I'd take the hit to coordinate, order, etc. 

 -- joe

*Details*

See link at bottom of this posting, for link to a penturners.org picture + discussion.

Tap and die are used to cut threads.
This would be for an El Grande pen cap to pen body ... unless we want to pick another style?

I contacted Bruce, who is happy to share their details of doing this.
At 10 sets, his price per tap/die set came down to $215.
Our price would probably be similar, if we chose a different size.
Our price would possibly be lower, if we chose that El Grande size, since the initial tooling is done.

Excerpt from Bruce (BRobbins629):
_
... for those who asked about the triple start taps and dies, 
I am partially to blame. I sent off a coupler from the El Grande 
to a company in Poland who has a sales office in Florida (E-taps.com). 

They came back with a price of over $500 for a set. At ten sets, the price came to about $215 each including all shipping costs to the individuals. 

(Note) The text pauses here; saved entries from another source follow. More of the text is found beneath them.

/-- The first unit of the issue slot that fetches an instruction runs it, and then leaves the slot. -/
theorem step_instr {i : Instr} {x : Thread} (hcur : s.cur = u :: us) (hg : s.galley? u.galley = some g) (hl : s.launch? g.launch = some l)
    (hc : g.core = some core) (hth : g.thread? u = some th) (hready : stillReady s l g core u th = true)
    (hf : fetch s l g core th = .instr i x) :
    let v := if x = th then s else putThread s u x
    let two := decide (1 < (g.paths.filter Path.live).length)
    (∀ t, exec i v = .next t → step s = .next (releaseCores (afterUnit u two (issueCycles v u i) (notIssued i g x t u)
      (if notIssued i g x t u then t else readPools core (th.body.bind v.xlat?) i t)))) ∧
    (∀ f, exec i v = .fault f → step s = .fault f) ∧ (∀ r, exec i v = .refused r → step s = .refused r) := by
  intro v two
  rw [step, hcur]
  dsimp only
  unfold runUnit
  rw [hg]
  dsimp only
  rw [hl, hc, hth]
  dsimp only
  rw [if_neg (by simp [hready]), hf]
  dsimp only
  refine ⟨fun t ht => ?_, fun f ht => ?_, fun r ht => ?_⟩ <;> simp only [v] at ht <;> rw [ht]

/-- The first unit of the issue slot that fetches no instruction faults. -/
theorem step_bad {c : Code} (hcur : s.cur = u :: us) (hg : s.galley? u.galley = some g) (hl : s.launch? g.launch = some l)
    (hc : g.core = some core) (hth : g.thread? u = some th) (hready : stillReady s l g core u th = true)
    (hf : fetch s l g core th = .bad c) : step s = .next (popUnit (takeFault s g l th c (faultLane u) 0 0)) := by
  rw [step, hcur]
  dsimp only
  unfold runUnit
  rw [hg]
  dsimp only
  rw [hl, hc, hth]
  dsimp only
  rw [if_neg (by simp [hready]), hf]

/-! ### What a unit fetches -/

/-- The instruction at an index is that of the words that follow the earlier ones. -/
theorem instrAt_eq {words ws rest : List Nat} {h : BlockHdr} {k : Nat} (hh : parseHdr words = some (h, ws))
    (hskip : skipInstrs k ws = some rest) : instrAt words k = (decode rest).map Prod.fst := by
  rw [instrAt, hh]
  dsimp only
  rw [hskip]

theorem fetch_laold {x : Xlat} {i : Instr} (hnat : th.native = none) (hx : th.body.bind s.xlat? = some x)
    (hi : instrAt x.words th.instr = some i) : fetch s l g core th = .instr i th := by
  unfold fetch
  rw [hnat]
  dsimp only
  rw [hx]
  dsimp only
  rw [hi]

theorem fetch_laold_bad {x : Xlat} (hnat : th.native = none) (hx : th.body.bind s.xlat? = some x)
    (hi : instrAt x.words th.instr = none) : fetch s l g core th = .bad .codeFormat := by
  unfold fetch
  rw [hnat]
  dsimp only
  rw [hx]
  dsimp only
  rw [hi]

theorem fetch_native {n : NativeRun} {v : Nat} (hnat : th.native = some n) (hv : n.headAt n.turn = some v) :
    fetch s l g core th = fetchNative s l g core th n v := by
  unfold fetch
  rw [hnat]
  dsimp only
  rw [hv]

/-- A native-only word decodes to the instruction that it is. -/
theorem decodeChifin_of_only {v : Nat} {i : Instr} (h : chifinOnly v = some i) : decodeChifin v = some i := by
  rw [decodeChifin, if_pos, h]
  by_contra hop
  rw [chifinOnly, if_neg (fun hall => hop hall.1)] at h
  cases h

end

/-- Settles O56: a step runs what `fetch` finds, from the block's words or from the word at the head of the queue in turn. -/
theorem stepRunsTheInstruction : Obligations.StepRunsTheInstruction := by
  unfold Obligations.StepRunsTheInstruction
  intro s u us g l core th hcur hg hl hc hth hready
  have hruns {i : Instr} {x : Thread} (hf : fetch s l g core th = .instr i x) := step_instr hcur hg hl hc hth hready hf
  refine ⟨fun x h ws rest hnat hx hh hskip => ?_, fun n v hnat hv hok => ⟨fun i hi => ⟨decodeChifin_of_only hi, hruns ?_⟩,
    fun r i x honly hraw hbound hpair hbind => hruns ?_⟩⟩
  · have hat := instrAt_eq hh hskip
    refine ⟨fun i hi => hruns (fetch_laold hnat hx (hat.trans hi)), fun hnone _ => step_bad hcur hg hl hc hth hready ?_⟩
    exact fetch_laold_bad hnat hx (by rw [hat, hnone]; rfl)
  · rw [fetch_native hnat hv, fetchNative, hok, hi]
    rfl
  · rw [fetch_native hnat hv, fetchNative, hok]
    simp only [Bool.not_true, Bool.false_eq_true, if_false, honly, hraw, hpair, hbound, hbind]

end Sys2Proof.Machine
end

section
/-! Transaction state: what the reports give, and what an abort leaves. -/

namespace Sys2Proof.Machine

open Sys2Proof

/-! ### A group's state -/

section
variable {s : State} {lid j : Nat} {l : Launch}

/-- A group's state that is set is read back. -/
theorem group_setGroup (hl : s.launch? lid = some l) (x : GroupSt) : (s.setGroup lid j x).group lid j = x := by
  have hid : l.id = lid := by simpa using List.find?_some (p := fun l : Launch => l.id == lid) hl
  subst hid
  have hput := launch?_setLaunch (l' := { l with groups := l.groups.set j x }) hl rfl
  rw [State.setGroup, hl]
  dsimp only
  rw [State.group, hput]
  simp

@[simp] theorem setGroup_mem (s : State) (lid j : Nat) (x : GroupSt) : (s.setGroup lid j x).mem = s.mem := by
  unfold State.setGroup; split <;> rfl

@[simp] theorem setGroup_hostMem (s : State) (lid j : Nat) (x : GroupSt) : (s.setGroup lid j x).hostMem = s.hostMem := by
  unfold State.setGroup; split <;> rfl

@[simp] theorem setGroup_peerMem (s : State) (lid j : Nat) (x : GroupSt) : (s.setGroup lid j x).peerMem = s.peerMem := by
  unfold State.setGroup; split <;> rfl

@[simp] theorem setGroup_galleys (s : State) (lid j : Nat) (x : GroupSt) : (s.setGroup lid j x).galleys = s.galleys := by
  unfold State.setGroup; split <;> rfl

@[simp] theorem countEvent_group (s : State) (c ev n lid j : Nat) : (countEvent s c ev n).group lid j = s.group lid j := rfl

/-- Replacing a transaction changes its group's state and event counts alone. -/
theorem putAborted_group (hl : s.launch? lid = some l) (x : Tx) :
    (putAborted s lid j x).group lid j = { s.group lid j with tx := x } := by
  unfold putAborted
  dsimp only
  split
  · rw [countEvent_group, group_setGroup hl]
  · rw [group_setGroup hl]

@[simp] theorem putAborted_mem (s : State) (lid j : Nat) (x : Tx) : (putAborted s lid j x).mem = s.mem := by
  unfold putAborted
  dsimp only
  split
  · exact setGroup_mem ..
  · exact setGroup_mem ..

@[simp] theorem putAborted_galleys (s : State) (lid j : Nat) (x : Tx) : (putAborted s lid j x).galleys = s.galleys := by
  unfold putAborted
  dsimp only
  split
  · exact setGroup_galleys ..
  · exact setGroup_galleys ..

/-- R200: outside serial mode the lanes of an open transaction abort in its log alone. -/
theorem abortLanes_open {lanes : Mask} {cause : Nat} (hdepth : (s.group lid j).tx.depth ≠ 0) (hserial : (s.group lid j).tx.serial = false) :
    abortLanes s lid j lanes cause = putAborted s lid j ((s.group lid j).tx.abort lanes cause) := by
  simp [abortLanes, hdepth, hserial]

/-- Setting causes for lanes gives each of them the cause. -/
theorem setCauses_getD (cs : Tbl Nat) (m : Mask) (cause k : Nat) :
    (setCauses cs m cause).getD k 0 = if laneIn m k = true then cause else cs.getD k 0 := by
  have hfold (ls : List Nat) (cs : Tbl Nat) :
      (ls.foldl (fun cs l => cs.set l cause) cs).getD k 0 = if k ∈ ls then cause else cs.getD k 0 := by
    induction ls generalizing cs with
    | nil => simp
    | cons x r ih =>
      rw [List.foldl_cons, ih, Tbl.getD_set]
      by_cases hr : k ∈ r
      · simp [hr]
      · by_cases hx : k = x
        · simp [hx]
        · simp [hr, hx]
  rw [setCauses, hfold]
  simp only [mem_lanesIn]

/-- The lanes of a mask operation. -/
theorem laneIn_and (m n : Mask) (l : Nat) : laneIn (m &&& n) l = (laneIn m l && laneIn n l) := BitVec.getLsbD_and

theorem laneIn_not {m : Mask} {l : Nat} (hl : l < 64) : laneIn (~~~m) l = !laneIn m l := by
  simp [laneIn, hl]

/-- The lanes that an abort newly takes. -/
theorem laneIn_newly (a b c : Mask) (l : Nat) : laneIn (a &&& b &&& ~~~c) l = (laneIn a l && laneIn b l && !laneIn c l) := by
  by_cases hl : l < 64
  · rw [laneIn_and, laneIn_and, laneIn_not hl]
  · simp [laneIn_ge _ (Nat.le_of_not_lt hl)]

theorem or_and_not (a b : Mask) : b ||| (a &&& ~~~b) = b ||| a := by
  ext i hi
  simp only [BitVec.getElem_or, BitVec.getElem_and, BitVec.getElem_not]
  cases b[i] <;> simp

end

/-! ### Reports -/

section
variable {s : State} {e : Exe} {w : Main} {i : Instr}

theorem gives_txReport {f : Tx → Nat} (h : Leaf s e) (hx : exec i s = txReport w f s) : Gives s e i w.ty (fun _ => f (e.tx s)) := by
  rw [txReport, onUnit_runs h.runs, h.leafOnly] at hx
  exact gives_ofNat h hx

theorem gives_txcause (h : Leaf s e) : Gives s e (.txcause w) w.ty (fun l => (e.tx s).causes.getD l 0) := by
  have hx : exec (.txcause w) s = execTxcause w s := rfl
  rw [execTxcause, onUnit_runs h.runs, h.leafOnly] at hx
  exact gives_perLane h hx

theorem exec_txabort (h : Leaf s e) : exec (.txabort w) s = .next (if (e.tx s).depth = 0 then e.txState s
    else e.done (abortLanes s e.l.id e.g.first e.act 3) w) := by
  have hx : exec (.txabort w) s = execTxabort w s := rfl
  rw [hx, execTxabort, onUnit_runs h.runs, h.leafOnly]

theorem exec_txend_closed (h : Leaf s e) (hdepth : (e.tx s).depth = 0) : exec (.txend w) s = .next (e.txState s) := by
  have hx : exec (.txend w) s = execTxend w s := rfl
  rw [hx, execTxend, onUnit_runs h.runs, h.leafOnly]
  dsimp only
  rw [if_pos hdepth]

end

/-- Settles O26: reports read the group's transaction, and an abort acts on its log. -/
theorem transactionReports : Obligations.TransactionReports := by
  unfold Obligations.TransactionReports
  intro s e w h x
  have hmask : exec (.txmask w) s = txReport w (fun x => x.mask.toNat) s := rfl
  have hdep : exec (.txdepth w) s = txReport w (fun x => x.depth + x.excess) s := rfl
  have hser : exec (.txserial w) s = txReport w (fun x => Word.ofBool x.serial + 256 * x.fails) s := rfl
  refine ⟨gives_txReport h hmask, gives_txReport h hdep, gives_txReport h hser, gives_txcause h, fun hdepth => ?_,
    fun hdepth hserial hl => ?_, fun hdepth => ⟨?_, exec_txend_closed h hdepth⟩, fun r rest hnone hq => ?_⟩
  · refine completes_done (w := w) h.laold ?_
    rw [exec_txabort h, if_neg (show (e.tx s).depth ≠ 0 from hdepth)]
  · have hab : abortLanes s e.l.id e.g.first e.act 3 = putAborted s e.l.id e.g.first (x.abort e.act 3) := abortLanes_open hdepth hserial
    have hnew := laneIn_newly e.act x.inTx x.aborted
    rw [hab]
    dsimp only
    rw [putAborted_group hl]
    refine ⟨?_, fun l => ?_, ?_, fun r hr => ?_, rfl, rfl, putAborted_mem .., putAborted_galleys ..⟩
    · exact or_and_not (e.act &&& x.inTx) x.aborted
    · simp only [Tx.abort, setCauses_getD, hnew]
      simp only [Bool.and_eq_true, Bool.not_eq_true', and_assoc]
    · simp only [Tx.abort, hnew]
    · obtain ⟨q, -, rfl⟩ := List.mem_map.mp hr
      ext i hi
      simp only [BitVec.getElem_and, BitVec.getElem_not]
      cases e.act[i] <;> cases x.inTx[i] <;> cases x.aborted[i] <;> simp
  · rw [exec_txabort h, if_pos (show (e.tx s).depth = 0 from hdepth)]
    rfl
  · have hx : exec .serialGrant s = execSerialGrant s := rfl
    rw [hx, execSerialGrant, hnone, hq]

end Sys2Proof.Machine
end

section
/-! How a transaction opens, commits and meets a conflict: R199, R204, R405. -/

namespace Sys2Proof.Machine

open Sys2Proof

/-! ### A lone unit at its transaction's bounds -/

section
variable {s : State} {e : Exe} {w : Main}

theorem Lone.othersOf (h : Lone s e) : othersOf e.g e.uid = [] := by
  simp [Machine.othersOf, h.units]

/-- R405: a lone unit waits for nobody. -/
theorem Lone.meets (h : Lone s e) (x : Tx) (beg : Bool) : meetUnits e.g x e.uid beg = .go := by
  cases beg <;> simp [meetUnits, h.othersOf]

theorem Lone.begLanes (h : Lone s e) : e.begLanes = e.act := by
  simp [Exe.begLanes, h.othersOf]

/-- A lone unit that passes a transaction's bound defines its own results. -/
theorem Lone.passAll (h : Lone s e) (t : State) (beg outer : Bool) (vs : List TVal) (hall : ∀ v ∈ vs, e.settle v = v) :
    e.passAll t w beg outer vs = e.put t (e.th.after vs) := by
  have hsettle : vs.map ({ e with act := if outer then e.th.mask else activeLanes e.l e.g e.th.mask } : Exe).settle = vs := by
    refine (List.map_congr_left fun v hv => ?_).trans (List.map_id vs)
    cases outer
    · exact (congrArg (fun m => ({ e with act := m } : Exe).settle v) (Exe.stands h.runs).act.symm).trans (hall v hv)
    · exact Exe.settle_all _ v rfl
  simp only [Exe.passAll, h.othersOf, List.filter_nil, List.foldl_cons, List.foldl_nil]
  rw [Exe.define_laold (by exact h.laold), hsettle]
  rfl

theorem Lone.settle (h : Lone s e) (v : TVal) : e.settle v = v := e.settle_all v h.lanes

theorem Lone.exec_txbeg (h : Lone s e) : exec (.txbeg w) s = .next (
    if (e.tx s).depth = 0 then e.openTx s w
    else if [(e.uid, e.th)].any (fun u => u.2.mask &&& (e.tx s).inTx == 0) then e.txState s
    else if (e.tx s).depth < 15 then e.passAll (e.setTx s { e.tx s with depth := (e.tx s).depth + 1 }) w true false []
    else if (e.tx s).excess = 65535 then e.txState s
    else e.passAll (e.setTx (abortLanes s e.l.id e.g.first e.begLanes 5)
      { e.tx (abortLanes s e.l.id e.g.first e.begLanes 5) with excess := (e.tx s).excess + 1 }) w true false []) := by
  have hx : exec (.txbeg w) s = execTxbeg w s := rfl
  rw [hx, execTxbeg, onUnit_runs h.runs, h.toLeaf.leafOnly]
  dsimp only
  rw [h.meets, h.othersOf]
  rfl

theorem transactionsOpen : Claims.TransactionsOpen := by
  unfold Claims.TransactionsOpen
  intro s e w h g
  refine ⟨fun hdepth hfails howes => ?_, fun hpos hlt hin => ?_⟩
  · have hdepth' : (e.tx s).depth = 0 := hdepth
    have hfails' : (e.tx s).fails < 8 := hfails
    rw [Completes, h.exec_txbeg, if_pos hdepth', Exe.openTx]
    dsimp only
    rw [howes, if_neg Bool.false_ne_true, if_pos hfails', h.passAll _ _ _ _ (fun v _ => h.settle v), h.begLanes]
    rfl
  · have hdepth' : (e.tx s).depth ≠ 0 := Nat.ne_of_gt hpos
    have hlt' : (e.tx s).depth < 15 := hlt
    have hin0 : (e.th.mask &&& (e.tx s).inTx == 0) = false := beq_eq_false_iff_ne.mpr hin
    have hin' : ¬ [(e.uid, e.th)].any (fun u => u.2.mask &&& (e.tx s).inTx == 0) = true := by
      rw [List.any_cons, List.any_nil, hin0]
      exact Bool.false_ne_true
    rw [Completes, h.exec_txbeg, if_neg hdepth', if_neg hin', if_pos hlt', h.passAll _ _ _ _ (fun v _ => h.settle v)]
    rfl

end

/-! ### Validation and the buffered bytes -/

section
variable {s : State}

theorem State.NoExact.spilling (h : s.NoExact) (pa : Nat) : s.spilling pa = false := by
  simp [State.spilling, (h (sliceOf pa)).2]

/-- With no exact entry held, bytes are written at their home and nothing else changes. -/
theorem writePhys_plain (h : s.NoExact) (pa : Nat) (bs : List Byte) :
    s.writePhys ⟨0, pa⟩ bs = { s with mem := s.mem.writeBytes pa bs } := by
  simp [State.writePhys, State.finalizeAt, State.finalizeSpan_plain h, State.memOf, State.setMemOf]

I was very reluctant to offer a group buy at this price since they were still very pricey and I wasn't sure if they would even work. I found a few willing early tryers with no promises. 

George was the first to post and he made us all smile. If someone wants to do a group buy on more, I feel very comfortable with the company and they appear to be quality tools. The ground work is done.
_

*... from page 2 of this thread. *
http://www.penturners.org/forum/topic.asp?TOPIC_ID=33406
</u>


----------



## Ligget (Feb 22, 2008)

I would like to be in on the group buy![]


----------



## jtate (Feb 22, 2008)

Yep, I'd like to be in on it.

Could someone who has the set post pictures of the equipment - perhaps even in use?  That would be great.

Julia


----------



## DaveM (Feb 22, 2008)

I would be in.  I have been playing with threading on a lathe, and the T/D set would be much better for making a number of pens.  

One question.  Do you mean that the diameter of the tap and die are compatible with the El Grande kit, or that the actual thread is compatible with the kit?  Would a user need to thread both halves of a pen for it to work, or could he use the die to thread the body, and put the kit cap on?  Either way, I am interested.  Just curious.  Most of the pens I want to make would not use any of the kit couplers or centerband parts.


----------



## Texatdurango (Feb 22, 2008)

> _Originally posted by jtate_
> 
> Yep, I'd like to be in on it.
> 
> ...


Cutting the threads is really straight forward and as crude as my method is, I would be more than happy to share what I do if only to show that you can produce nice threads in pen bodies without the use of metal or CNC lathes.... AND it's a lot of fun!

If I get a chance I'll pop out to the shop this afternoon and take a few photos.


----------



## Texatdurango (Feb 22, 2008)

> _Originally posted by DaveM_
> 
> ....One question.  Do you mean that the diameter of the tap and die are compatible with the El Grande kit, or that the actual thread is compatible with the kit?  Would a user need to thread both halves of a pen for it to work, or could he use the die to thread the body, and put the kit cap on?...


I hope this will help answer your questions....

The tap and die set will cut 100% compatible threads for both the El Grande and Ligero fountain pen kits. (At least all the ones I have dealt with so far and I don't know about the rollerball versions.) 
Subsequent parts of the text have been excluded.